__WHAT IS BEING ASKED__
Check each line of the records for "bitOf"; collect those that have it.

◇ ◇ ◇ ◇

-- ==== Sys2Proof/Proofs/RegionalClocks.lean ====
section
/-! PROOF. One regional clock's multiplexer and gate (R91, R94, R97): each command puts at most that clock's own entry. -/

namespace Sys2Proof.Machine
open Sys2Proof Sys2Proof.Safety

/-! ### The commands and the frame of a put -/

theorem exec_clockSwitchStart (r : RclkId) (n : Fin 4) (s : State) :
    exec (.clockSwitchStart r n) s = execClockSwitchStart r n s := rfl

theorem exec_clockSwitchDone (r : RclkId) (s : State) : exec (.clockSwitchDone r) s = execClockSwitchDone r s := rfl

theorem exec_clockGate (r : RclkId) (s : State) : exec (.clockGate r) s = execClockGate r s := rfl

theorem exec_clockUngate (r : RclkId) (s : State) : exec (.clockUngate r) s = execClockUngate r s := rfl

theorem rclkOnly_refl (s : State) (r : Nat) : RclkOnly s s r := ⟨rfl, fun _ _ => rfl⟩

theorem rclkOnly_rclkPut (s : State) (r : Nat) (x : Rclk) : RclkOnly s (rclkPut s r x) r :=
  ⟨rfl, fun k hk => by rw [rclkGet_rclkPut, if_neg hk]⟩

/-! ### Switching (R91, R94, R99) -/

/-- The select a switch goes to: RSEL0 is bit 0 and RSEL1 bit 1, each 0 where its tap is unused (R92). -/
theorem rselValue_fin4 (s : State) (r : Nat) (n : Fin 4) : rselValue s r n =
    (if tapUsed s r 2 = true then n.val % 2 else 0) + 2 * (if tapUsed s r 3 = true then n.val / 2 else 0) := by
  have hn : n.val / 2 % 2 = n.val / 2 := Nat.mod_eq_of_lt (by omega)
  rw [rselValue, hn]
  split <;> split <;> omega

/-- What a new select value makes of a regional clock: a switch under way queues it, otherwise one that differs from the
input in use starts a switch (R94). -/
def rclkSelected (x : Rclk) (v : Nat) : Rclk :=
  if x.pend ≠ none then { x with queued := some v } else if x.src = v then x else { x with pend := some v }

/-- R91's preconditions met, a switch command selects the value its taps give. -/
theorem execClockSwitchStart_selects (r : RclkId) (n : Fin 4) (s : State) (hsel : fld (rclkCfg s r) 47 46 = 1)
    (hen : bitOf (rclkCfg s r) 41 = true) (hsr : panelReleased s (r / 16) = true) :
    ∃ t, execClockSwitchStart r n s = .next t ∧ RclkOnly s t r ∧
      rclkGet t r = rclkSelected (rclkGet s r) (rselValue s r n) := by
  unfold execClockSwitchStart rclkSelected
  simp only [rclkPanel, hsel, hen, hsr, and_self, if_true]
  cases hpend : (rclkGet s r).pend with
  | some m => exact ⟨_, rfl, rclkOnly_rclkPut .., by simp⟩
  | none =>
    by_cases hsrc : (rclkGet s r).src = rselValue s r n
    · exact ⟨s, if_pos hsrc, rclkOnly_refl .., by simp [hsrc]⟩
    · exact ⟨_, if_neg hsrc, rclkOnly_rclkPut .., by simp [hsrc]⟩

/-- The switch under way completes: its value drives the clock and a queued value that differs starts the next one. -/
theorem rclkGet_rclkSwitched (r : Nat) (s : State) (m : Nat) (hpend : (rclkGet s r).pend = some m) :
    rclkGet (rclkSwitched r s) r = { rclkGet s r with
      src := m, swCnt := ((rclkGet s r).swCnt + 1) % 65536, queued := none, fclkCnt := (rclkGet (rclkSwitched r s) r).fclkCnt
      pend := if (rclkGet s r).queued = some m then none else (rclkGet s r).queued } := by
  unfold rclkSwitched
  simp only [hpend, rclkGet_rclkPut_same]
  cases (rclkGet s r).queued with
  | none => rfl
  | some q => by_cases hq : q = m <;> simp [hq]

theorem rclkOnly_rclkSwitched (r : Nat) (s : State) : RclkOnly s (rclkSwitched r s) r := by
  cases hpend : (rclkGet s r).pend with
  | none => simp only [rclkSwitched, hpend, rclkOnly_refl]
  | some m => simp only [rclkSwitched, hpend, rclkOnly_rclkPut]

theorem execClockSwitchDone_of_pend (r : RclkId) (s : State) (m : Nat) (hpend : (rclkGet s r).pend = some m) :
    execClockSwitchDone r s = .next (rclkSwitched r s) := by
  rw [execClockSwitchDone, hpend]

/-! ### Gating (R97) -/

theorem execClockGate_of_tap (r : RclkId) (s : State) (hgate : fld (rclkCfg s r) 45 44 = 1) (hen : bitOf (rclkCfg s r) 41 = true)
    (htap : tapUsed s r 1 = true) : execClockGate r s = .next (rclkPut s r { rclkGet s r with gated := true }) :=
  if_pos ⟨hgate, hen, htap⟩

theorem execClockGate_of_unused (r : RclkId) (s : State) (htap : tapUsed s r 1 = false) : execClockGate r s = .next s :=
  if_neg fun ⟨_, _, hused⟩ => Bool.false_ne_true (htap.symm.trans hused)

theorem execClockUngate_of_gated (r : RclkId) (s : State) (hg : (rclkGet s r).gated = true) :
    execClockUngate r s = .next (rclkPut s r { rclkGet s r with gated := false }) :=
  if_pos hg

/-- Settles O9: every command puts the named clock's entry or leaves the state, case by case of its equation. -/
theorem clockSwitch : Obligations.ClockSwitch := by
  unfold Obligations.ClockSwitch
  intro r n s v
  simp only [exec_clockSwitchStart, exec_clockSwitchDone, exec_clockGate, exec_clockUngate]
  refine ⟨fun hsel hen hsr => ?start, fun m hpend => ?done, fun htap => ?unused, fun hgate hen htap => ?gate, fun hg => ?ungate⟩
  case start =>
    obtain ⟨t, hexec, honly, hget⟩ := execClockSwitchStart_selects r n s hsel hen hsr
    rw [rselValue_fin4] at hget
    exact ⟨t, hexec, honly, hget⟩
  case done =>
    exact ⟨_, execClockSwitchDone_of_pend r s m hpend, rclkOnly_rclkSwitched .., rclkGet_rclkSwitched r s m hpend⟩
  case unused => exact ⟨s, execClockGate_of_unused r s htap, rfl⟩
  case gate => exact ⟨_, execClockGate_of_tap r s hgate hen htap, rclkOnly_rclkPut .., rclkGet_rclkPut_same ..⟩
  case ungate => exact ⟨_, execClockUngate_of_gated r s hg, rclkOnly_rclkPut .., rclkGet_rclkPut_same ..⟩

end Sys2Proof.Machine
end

◇ ◇ ◇ ◇

__ANSWER TO THIS EXERCISE__
    (hen : bitOf (rclkCfg s r) 41 = true) (hsr : panelReleased s (r / 16) = true) :
theorem execClockGate_of_tap (r : RclkId) (s : State) (hgate : fld (rclkCfg s r) 45 44 = 1) (hen : bitOf (rclkCfg s r) 41 = true)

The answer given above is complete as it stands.